Assignment: Please show every line from the entries that carries the word "tyWords".

Dataset excerpts:
■ ■ ■

-- ==== Sys2Proof/Certificates/Slice0/Obligations.lean ====
section
/-! DEFINITION. The statements for the provers. `Computes i f uni act` (Safety.lean) says of an instruction that computes
words that it completes for every run that goes through it, and what it leaves. -/

open Sys2Proof Sys2Proof.Machine

/-! ### Integer arithmetic, bits, comparisons -/

/-- R288: the one-word integer forms complete with these results. R290: the arithmetic of the integer group at TYPE,
its uniform variants among them (`u`): operands are numbers of TYPE, results are formed exactly and then reduced
modulo 2^w or, with OVF, clamped. A uniform variant pops a queue source of its elected lane only: the model's choice (log 84). -/
def Obligations.OneWordAndGroupIntegerFormsCompute : Prop :=
  (∀ (o : AOps) (b : BOps) (l : LOps),
     Computes (.iaddA o) (ofA o) false (from2 .int .w32 .int .w32 (ofA o) fun x y => [x.lo + y.lo]) ∧
     Computes (.iaddB b) (ofB b) false (from2 .int .w32 .int .w32 (ofB b) fun x y => [x.lo + y.lo]) ∧
     Computes (.iaddL l) (ofL l) false (from2 .int .w32 .int .w32 (ofL l) fun x y => [x.lo + y.lo]) ∧
     Computes (.isubA o) (ofA o) false (from2 .int .w32 .int .w32 (ofA o) fun x y => [x.lo - y.lo]) ∧
     Computes (.imulA o) (ofA o) false (from2 .int .w32 .int .w32 (ofA o) fun x y => [x.lo * y.lo]) ∧
     Computes (.andA o) (ofA o) false (from2 .int .w32 .int .w32 (ofA o) fun x y => [x.lo &&& y.lo]) ∧
     Computes (.orA o) (ofA o) false (from2 .int .w32 .int .w32 (ofA o) fun x y => [x.lo ||| y.lo]) ∧
     Computes (.xorA o) (ofA o) false (from2 .int .w32 .int .w32 (ofA o) fun x y => [x.lo ^^^ y.lo]) ∧
     Computes (.andL l) (ofL l) false (from2 .int .w32 .int .w32 (ofL l) fun x y => [x.lo &&& y.lo]) ∧
     Computes (.shlB b) (ofB b) false (from2 .int .w32 .int .w32 (ofB b) fun x y => [x.lo <<< y.lo.toNat]) ∧
     Computes (.shrB b) (ofB b) false (from2 .int .w32 .int .w32 (ofB b) fun x y => [x.lo >>> y.lo.toNat]) ∧
     Computes (.shaB b) (ofB b) false
       (from2 .int .w32 .int .w32 (ofB b) fun x y => [BitVec.sshiftRight x.lo y.lo.toNat]) ∧
     Computes (.iminA o) (ofA o) false
       (from2 .int .w32 .int .w32 (ofA o) fun x y => [if y.lo.toInt < x.lo.toInt then y.lo else x.lo]) ∧
     Computes (.imaxA o) (ofA o) false
       (from2 .int .w32 .int .w32 (ofA o) fun x y => [if x.lo.toInt < y.lo.toInt then y.lo else x.lo]) ∧
     Computes (.iaddS64A o) (ofA o) false
       (from2 .int .w64 .int .w64 (ofA o) fun x y => [DWord.lo (x + y), DWord.hi (x + y)])) ∧
  (∀ (u : Bool) (x : XOps),
     let w := x.ty.width
     let num := intVal x.ty
     let red := fun (v : Int) => tyWords x.ty (BitVec.ofInt 64 (if x.ovf then clamp (tyMin x.ty) (tyMax x.ty) v else v))
     Computes (.iaddX u x) (ofX x) u (from2 .int w .int w (ofX x) fun a b => red (num a + num b)) ∧
     Computes (.isubX u x) (ofX x) u (from2 .int w .int w (ofX x) fun a b => red (num a - num b)) ∧
     Computes (.imulX u x) (ofX x) u (from2 .int w .int w (ofX x) fun a b => red (num a * num b)) ∧
     Computes (.imulh u x) (ofX x) u (from2 .int w .int w (ofX x) fun a b =>
       tyWords x.ty (BitVec.ofInt 64 (num a * num b / ((2 ^ intBits x.ty : Nat) : Int)))) ∧
     Computes (.imad u x) (ofX x) u (from3 .int w .int w .int w (ofX x) fun a b c => red (num a * num b + num c)) ∧
     Computes (.iminX u x) (ofX x) u (from2 .int w .int w (ofX x) fun a b =>
       tyWords x.ty (BitVec.ofInt 64 (min (num a) (num b)))) ∧
     Computes (.imaxX u x) (ofX x) u (from2 .int w .int w (ofX x) fun a b =>
       tyWords x.ty (BitVec.ofInt 64 (max (num a) (num b)))) ∧
     Computes (.iabs u x) (ofX x) u (from1 .int w (ofX x) fun a => red ((num a).natAbs : Int)) ∧
     Computes (.ineg u x) (ofX x) u (from1 .int w (ofX x) fun a => red (-num a)) ∧
     Computes (.iaddc u x) (ofX x) u (from3 .int .w32 .int .w32 .int .w32 (ofX x) fun a b c =>
       let t := a.toNat % 2 ^ 32 + b.toNat % 2 ^ 32 + c.toNat % 2
       [BitVec.ofNat 32 t, BitVec.ofNat 32 (t / 2 ^ 32)]) ∧
     Computes (.isat u x) (ofX x) u (from1 .int .w32 (ofX x) fun a =>
       [DWord.lo (BitVec.ofInt 64 (clamp (tyMin x.ty) (tyMax x.ty) (intVal .s32 a)))]) ∧
     Computes (.lea u x) (ofX x) u (from2 .int .w64 .int .w32 (ofX x) fun a b =>
       let t := a + BitVec.ofInt 64 (num b * ((2 ^ (x.c.bits % 8) : Nat) : Int))
       [t.lo, t.hi]))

■ ■ ■

Result of this task:
     let red := fun (v : Int) => tyWords x.ty (BitVec.ofInt 64 (if x.ovf then clamp (tyMin x.ty) (tyMax x.ty) v else v))
       tyWords x.ty (BitVec.ofInt 64 (num a * num b / ((2 ^ intBits x.ty : Nat) : Int)))) ∧
       tyWords x.ty (BitVec.ofInt 64 (min (num a) (num b)))) ∧
       tyWords x.ty (BitVec.ofInt 64 (max (num a) (num b)))) ∧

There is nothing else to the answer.